In the ongoing pursuit to tailor treatment to an individual’s specific disease, researchers at Duke University are attempting to identify molecular signatures that subclassify colorectal cancers (CRCs) into clinically relevant subgroups based on gene expression profiling. Although the CRC molecular subgroups are not yet ready to be applied to clinical practice, as is already standard practice in breast cancer, the findings push the field closer to being able to predict which CRC subgroups are likely to respond to specific therapies. (Abstract 339)
“These subgroups have prognostic implications for recurrence following surgical resection and may help to identify therapies in the adjuvant setting after resection of either primary or metastatic disease,” according to lead study investigator Joshua M. Uronis, PhD, of the Institute for Genome Sciences and Policy at Duke University. “The hope is that in the future we’ll be able to use a model like this to profile patients and more accurately guide drug selection, rather than just blindly choosing drugs to treat patients,” he told the Daily News.

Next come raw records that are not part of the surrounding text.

-- ==== Sys2Proof/Laws/Frames.lean ====
section
/-! SUPPORT. What each shared operation leaves alone: one lemma for each operation, a conjunct for each
block of State that it does not touch. -/

namespace Sys2Proof.Machine

variable (s : State)

@[simp] theorem State.offerRaw_frame (msg : CueMsg) (target : StationId) :
    (s.offerRaw msg target).1.clock = s.clock ∧
    (s.offerRaw msg target).1.line = s.line ∧ (s.offerRaw msg target).1.marks = s.marks ∧
    (s.offerRaw msg target).1.ingest = s.ingest ∧ (s.offerRaw msg target).1.memory = s.memory ∧
    (s.offerRaw msg target).1.output = s.output ∧ (s.offerRaw msg target).1.peers = s.peers ∧
    (s.offerRaw msg target).1.panel = s.panel ∧ (s.offerRaw msg target).1.startup = s.startup ∧
    (s.offerRaw msg target).1.pending = s.pending :=
  ⟨rfl, rfl, rfl, rfl, rfl, rfl, rfl, rfl, rfl, rfl⟩

@[simp] theorem State.notice_frame (code : Byte) (tick : Option FrameNo) (frame : FrameNo) (detail : BitVec 16) :
    (s.notice code tick frame detail).clock = s.clock ∧
    (s.notice code tick frame detail).line = s.line ∧
    (s.notice code tick frame detail).marks = s.marks ∧
    (s.notice code tick frame detail).ingest = s.ingest ∧
    (s.notice code tick frame detail).memory = s.memory ∧
    (s.notice code tick frame detail).output = s.output ∧
    (s.notice code tick frame detail).peers = s.peers ∧
    (s.notice code tick frame detail).panel = s.panel ∧
    (s.notice code tick frame detail).startup = s.startup ∧
    (s.notice code tick frame detail).pending = s.pending :=
  ⟨rfl, rfl, rfl, rfl, rfl, rfl, rfl, rfl, rfl, rfl⟩

@[simp] theorem serveKeys_frame : ∀ (l : List MarkKey) (s : State),
    (serveKeys l s).clock = s.clock ∧ (serveKeys l s).line = s.line ∧
    (serveKeys l s).ingest = s.ingest ∧ (serveKeys l s).memory = s.memory ∧
    (serveKeys l s).output = s.output ∧ (serveKeys l s).peers = s.peers ∧
    (serveKeys l s).panel = s.panel ∧ (serveKeys l s).startup = s.startup ∧
    (serveKeys l s).pending = s.pending
  | [], _ => by simp [serveKeys]
  | k :: rest, s => by
    generalize h : serveKeys (k :: rest) s = t
    unfold serveKeys at h
    repeat' split at h
    · subst h; exact serveKeys_frame rest s
    · subst h; simpa using serveKeys_frame rest (s.offerRaw _ 0).1
    · subst h; simp

@[simp] theorem State.serve_frame : s.serve.clock = s.clock ∧ s.serve.line = s.line ∧
    s.serve.ingest = s.ingest ∧ s.serve.memory = s.memory ∧ s.serve.output = s.output ∧
    s.serve.peers = s.peers ∧ s.serve.panel = s.panel ∧ s.serve.startup = s.startup ∧
    s.serve.pending = s.pending :=
  serveKeys_frame _ s

@[simp] theorem State.dropOpenKey_frame (key : MarkKey) : (s.dropOpenKey key).clock = s.clock ∧
    (s.dropOpenKey key).line = s.line ∧ (s.dropOpenKey key).marks = s.marks ∧
    (s.dropOpenKey key).ingest = s.ingest ∧ (s.dropOpenKey key).memory = s.memory ∧
    (s.dropOpenKey key).output = s.output ∧ (s.dropOpenKey key).bus = s.bus ∧
    (s.dropOpenKey key).peers = s.peers ∧ (s.dropOpenKey key).startup = s.startup ∧
    (s.dropOpenKey key).pending = s.pending :=
  ⟨rfl, rfl, rfl, rfl, rfl, rfl, rfl, rfl, rfl, rfl⟩

@[simp] theorem State.withdrawClose_frame (origin : StationId) (seq : Byte) :
    (s.withdrawClose origin seq).clock = s.clock ∧
    (s.withdrawClose origin seq).line = s.line ∧ (s.withdrawClose origin seq).marks = s.marks ∧
    (s.withdrawClose origin seq).ingest = s.ingest ∧
    (s.withdrawClose origin seq).memory = s.memory ∧
    (s.withdrawClose origin seq).output = s.output ∧ (s.withdrawClose origin seq).peers = s.peers ∧
    (s.withdrawClose origin seq).panel = s.panel ∧
    (s.withdrawClose origin seq).startup = s.startup ∧
    (s.withdrawClose origin seq).pending = s.pending :=
  ⟨rfl, rfl, rfl, rfl, rfl, rfl, rfl, rfl, rfl, rfl⟩

@[simp] theorem State.loseOwnOpen_frame (m : MarkOpenMsg) : (s.loseOwnOpen m).clock = s.clock ∧
    (s.loseOwnOpen m).line = s.line ∧ (s.loseOwnOpen m).marks = s.marks ∧
    (s.loseOwnOpen m).ingest = s.ingest ∧ (s.loseOwnOpen m).memory = s.memory ∧
    (s.loseOwnOpen m).output = s.output ∧ (s.loseOwnOpen m).peers = s.peers ∧
    (s.loseOwnOpen m).startup = s.startup ∧ (s.loseOwnOpen m).pending = s.pending :=
  ⟨rfl, rfl, rfl, rfl, rfl, rfl, rfl, rfl, rfl⟩

@[simp] theorem State.pressRefused_frame (line reason : Byte) (frame : FrameNo) :
    (s.pressRefused line reason frame).clock = s.clock ∧
    (s.pressRefused line reason frame).line = s.line ∧
    (s.pressRefused line reason frame).marks = s.marks ∧
    (s.pressRefused line reason frame).ingest = s.ingest ∧
    (s.pressRefused line reason frame).memory = s.memory ∧
    (s.pressRefused line reason frame).output = s.output ∧
    (s.pressRefused line reason frame).peers = s.peers ∧
    (s.pressRefused line reason frame).panel = s.panel ∧
    (s.pressRefused line reason frame).startup = s.startup ∧
    (s.pressRefused line reason frame).pending = s.pending :=
  ⟨rfl, rfl, rfl, rfl, rfl, rfl, rfl, rfl, rfl, rfl⟩

@[simp] theorem State.ownerOfDiscard_frame (msg : CueMsg) : (s.ownerOfDiscard msg).clock = s.clock ∧
    (s.ownerOfDiscard msg).line = s.line ∧ (s.ownerOfDiscard msg).marks = s.marks ∧
    (s.ownerOfDiscard msg).ingest = s.ingest ∧ (s.ownerOfDiscard msg).memory = s.memory ∧
    (s.ownerOfDiscard msg).output = s.output ∧ (s.ownerOfDiscard msg).peers = s.peers ∧
    (s.ownerOfDiscard msg).startup = s.startup ∧ (s.ownerOfDiscard msg).pending = s.pending := by
  generalize hw : (s.ownerOfDiscard msg) = t
  simp only [State.ownerOfDiscard] at hw
  (repeat' split at hw) <;> subst hw <;> simp

@[simp] theorem State.offer_frame (msg : CueMsg) (target : StationId) :
    (s.offer msg target).1.clock = s.clock ∧
    (s.offer msg target).1.line = s.line ∧ (s.offer msg target).1.ingest = s.ingest ∧
    (s.offer msg target).1.memory = s.memory ∧ (s.offer msg target).1.output = s.output ∧
    (s.offer msg target).1.peers = s.peers ∧ (s.offer msg target).1.startup = s.startup ∧
    (s.offer msg target).1.pending = s.pending := by
  have f := s.offerRaw_frame msg target
  rcases h : s.offerRaw msg target with ⟨t, ok, d⟩
  rw [h] at f
  cases d <;> simp [State.offer, h] <;> simp at f <;> simp [f]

The Duke investigators analyzed microarray data from 850 patients with predominantly primary CRC and 133 patients with predominantly metastatic CRC to identify general patterns of dysregulated pathway signaling. Computer analysis sifted out six distinct molecular subgroups of CRC.
Recurrence-free survival differed markedly across the six subgroups regardless of whether the analysis was restricted to patients with primary CRC (p = 0.0009) or metastatic CRC (p = 0.046).
Patient-derived CRC explant models developed by the Duke research group are being developed to validate drug sensitivity in vivo, with promising early results already seen.